--- START ---

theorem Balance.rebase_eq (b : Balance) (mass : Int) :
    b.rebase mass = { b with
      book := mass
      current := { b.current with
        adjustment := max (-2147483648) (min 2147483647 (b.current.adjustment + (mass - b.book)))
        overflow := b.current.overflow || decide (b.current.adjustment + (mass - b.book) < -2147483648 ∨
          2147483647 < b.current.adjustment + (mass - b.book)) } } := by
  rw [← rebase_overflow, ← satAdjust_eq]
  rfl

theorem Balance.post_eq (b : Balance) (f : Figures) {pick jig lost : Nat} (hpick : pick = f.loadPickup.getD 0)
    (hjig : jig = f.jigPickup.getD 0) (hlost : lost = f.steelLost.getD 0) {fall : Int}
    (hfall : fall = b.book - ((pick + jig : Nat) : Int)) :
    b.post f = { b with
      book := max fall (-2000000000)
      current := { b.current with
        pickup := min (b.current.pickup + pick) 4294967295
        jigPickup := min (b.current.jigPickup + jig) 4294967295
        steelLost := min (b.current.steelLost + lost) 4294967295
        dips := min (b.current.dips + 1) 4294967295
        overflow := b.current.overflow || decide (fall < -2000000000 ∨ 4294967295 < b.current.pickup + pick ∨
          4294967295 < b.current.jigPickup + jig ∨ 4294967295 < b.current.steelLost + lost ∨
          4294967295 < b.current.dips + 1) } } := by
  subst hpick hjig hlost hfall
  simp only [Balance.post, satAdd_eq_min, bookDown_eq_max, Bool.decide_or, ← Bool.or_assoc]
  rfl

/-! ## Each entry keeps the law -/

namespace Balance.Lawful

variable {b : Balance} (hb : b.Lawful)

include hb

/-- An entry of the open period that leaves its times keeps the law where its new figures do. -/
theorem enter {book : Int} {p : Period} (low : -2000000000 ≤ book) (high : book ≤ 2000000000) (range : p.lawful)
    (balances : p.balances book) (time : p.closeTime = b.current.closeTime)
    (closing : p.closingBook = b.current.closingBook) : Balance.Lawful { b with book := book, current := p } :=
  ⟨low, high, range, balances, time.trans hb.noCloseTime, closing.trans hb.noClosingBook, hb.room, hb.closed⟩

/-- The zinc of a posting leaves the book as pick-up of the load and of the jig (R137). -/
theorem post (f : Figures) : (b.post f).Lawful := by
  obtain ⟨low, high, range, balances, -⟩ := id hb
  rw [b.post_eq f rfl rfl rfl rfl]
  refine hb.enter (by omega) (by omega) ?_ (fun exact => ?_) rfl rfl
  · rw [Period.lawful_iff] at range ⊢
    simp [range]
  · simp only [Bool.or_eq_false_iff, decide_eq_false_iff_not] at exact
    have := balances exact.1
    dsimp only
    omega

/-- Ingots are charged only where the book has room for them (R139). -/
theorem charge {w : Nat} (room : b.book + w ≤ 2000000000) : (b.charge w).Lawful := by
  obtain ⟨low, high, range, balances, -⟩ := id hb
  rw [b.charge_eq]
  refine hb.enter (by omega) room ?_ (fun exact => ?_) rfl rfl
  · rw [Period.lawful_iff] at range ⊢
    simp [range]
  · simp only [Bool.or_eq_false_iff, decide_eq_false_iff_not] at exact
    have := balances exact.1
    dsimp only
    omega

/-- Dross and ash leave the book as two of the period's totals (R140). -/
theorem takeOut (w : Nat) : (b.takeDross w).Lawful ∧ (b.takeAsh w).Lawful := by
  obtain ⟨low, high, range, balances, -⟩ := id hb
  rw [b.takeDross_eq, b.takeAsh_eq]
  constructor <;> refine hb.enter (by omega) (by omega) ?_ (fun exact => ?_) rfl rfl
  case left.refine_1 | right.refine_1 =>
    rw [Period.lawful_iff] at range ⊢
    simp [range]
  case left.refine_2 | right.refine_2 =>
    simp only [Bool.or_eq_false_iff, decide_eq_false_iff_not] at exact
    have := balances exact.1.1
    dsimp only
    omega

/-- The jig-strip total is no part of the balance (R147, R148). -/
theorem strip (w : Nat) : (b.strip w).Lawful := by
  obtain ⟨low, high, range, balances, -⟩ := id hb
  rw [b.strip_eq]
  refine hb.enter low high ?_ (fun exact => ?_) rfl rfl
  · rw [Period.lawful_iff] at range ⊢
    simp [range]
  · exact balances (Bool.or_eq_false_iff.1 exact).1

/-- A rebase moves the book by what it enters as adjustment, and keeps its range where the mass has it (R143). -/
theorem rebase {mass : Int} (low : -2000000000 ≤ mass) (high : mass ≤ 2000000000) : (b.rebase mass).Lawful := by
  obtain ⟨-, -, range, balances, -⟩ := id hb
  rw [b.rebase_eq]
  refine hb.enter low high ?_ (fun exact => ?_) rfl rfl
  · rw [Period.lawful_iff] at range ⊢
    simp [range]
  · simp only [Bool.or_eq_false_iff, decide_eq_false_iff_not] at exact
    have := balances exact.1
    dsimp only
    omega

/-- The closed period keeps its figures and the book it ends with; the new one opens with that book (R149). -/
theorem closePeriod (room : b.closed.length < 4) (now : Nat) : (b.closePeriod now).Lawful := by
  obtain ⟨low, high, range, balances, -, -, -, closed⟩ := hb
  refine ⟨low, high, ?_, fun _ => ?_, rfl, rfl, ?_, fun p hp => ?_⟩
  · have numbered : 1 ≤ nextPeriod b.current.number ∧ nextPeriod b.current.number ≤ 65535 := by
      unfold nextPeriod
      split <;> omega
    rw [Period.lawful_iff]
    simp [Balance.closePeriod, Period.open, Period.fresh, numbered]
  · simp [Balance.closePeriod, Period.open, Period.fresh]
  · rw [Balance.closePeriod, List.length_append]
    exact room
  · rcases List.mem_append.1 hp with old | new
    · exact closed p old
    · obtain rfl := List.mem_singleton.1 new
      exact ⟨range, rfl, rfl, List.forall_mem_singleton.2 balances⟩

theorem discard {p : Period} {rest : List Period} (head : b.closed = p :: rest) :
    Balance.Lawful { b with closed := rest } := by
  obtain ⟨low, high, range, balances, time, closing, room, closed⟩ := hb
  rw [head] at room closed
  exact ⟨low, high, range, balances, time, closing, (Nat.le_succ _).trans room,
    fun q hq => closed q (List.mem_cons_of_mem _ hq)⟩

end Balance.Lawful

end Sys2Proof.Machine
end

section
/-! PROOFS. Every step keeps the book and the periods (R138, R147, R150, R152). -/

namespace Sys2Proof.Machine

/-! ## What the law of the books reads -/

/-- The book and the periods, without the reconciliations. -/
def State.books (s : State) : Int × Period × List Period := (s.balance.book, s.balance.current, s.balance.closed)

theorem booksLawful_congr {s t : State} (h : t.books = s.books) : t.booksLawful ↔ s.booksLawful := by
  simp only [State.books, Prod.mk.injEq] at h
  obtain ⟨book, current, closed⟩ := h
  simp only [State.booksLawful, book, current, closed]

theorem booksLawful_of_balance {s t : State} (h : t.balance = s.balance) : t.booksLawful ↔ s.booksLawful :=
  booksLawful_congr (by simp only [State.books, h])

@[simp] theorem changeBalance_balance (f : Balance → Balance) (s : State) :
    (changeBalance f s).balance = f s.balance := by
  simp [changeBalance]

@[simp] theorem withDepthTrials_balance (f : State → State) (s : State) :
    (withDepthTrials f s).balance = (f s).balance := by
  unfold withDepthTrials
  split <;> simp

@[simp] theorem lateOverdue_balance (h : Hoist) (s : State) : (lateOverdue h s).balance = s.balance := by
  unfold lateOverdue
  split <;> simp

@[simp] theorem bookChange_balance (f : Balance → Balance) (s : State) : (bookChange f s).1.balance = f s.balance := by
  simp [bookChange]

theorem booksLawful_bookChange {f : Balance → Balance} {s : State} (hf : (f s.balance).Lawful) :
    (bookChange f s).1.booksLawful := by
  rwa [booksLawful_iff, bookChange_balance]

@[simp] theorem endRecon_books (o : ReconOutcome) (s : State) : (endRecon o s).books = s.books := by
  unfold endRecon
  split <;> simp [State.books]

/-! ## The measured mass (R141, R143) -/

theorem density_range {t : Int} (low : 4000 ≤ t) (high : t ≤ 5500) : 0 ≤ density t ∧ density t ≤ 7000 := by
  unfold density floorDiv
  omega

--- END ---

About this task: When you reach the line holding "rw [b.rebase_eq]" in the records above, begin reproducing exactly, stop after the line holding "refine ⟨low, high, ?_, fun", and output nothing else.

Task response:
  rw [b.rebase_eq]
  refine hb.enter low high ?_ (fun exact => ?_) rfl rfl
  · rw [Period.lawful_iff] at range ⊢
    simp [range]
  · simp only [Bool.or_eq_false_iff, decide_eq_false_iff_not] at exact
    have := balances exact.1
    dsimp only
    omega

/-- The closed period keeps its figures and the book it ends with; the new one opens with that book (R149). -/
theorem closePeriod (room : b.closed.length < 4) (now : Nat) : (b.closePeriod now).Lawful := by
  obtain ⟨low, high, range, balances, -, -, -, closed⟩ := hb
  refine ⟨low, high, ?_, fun _ => ?_, rfl, rfl, ?_, fun p hp => ?_⟩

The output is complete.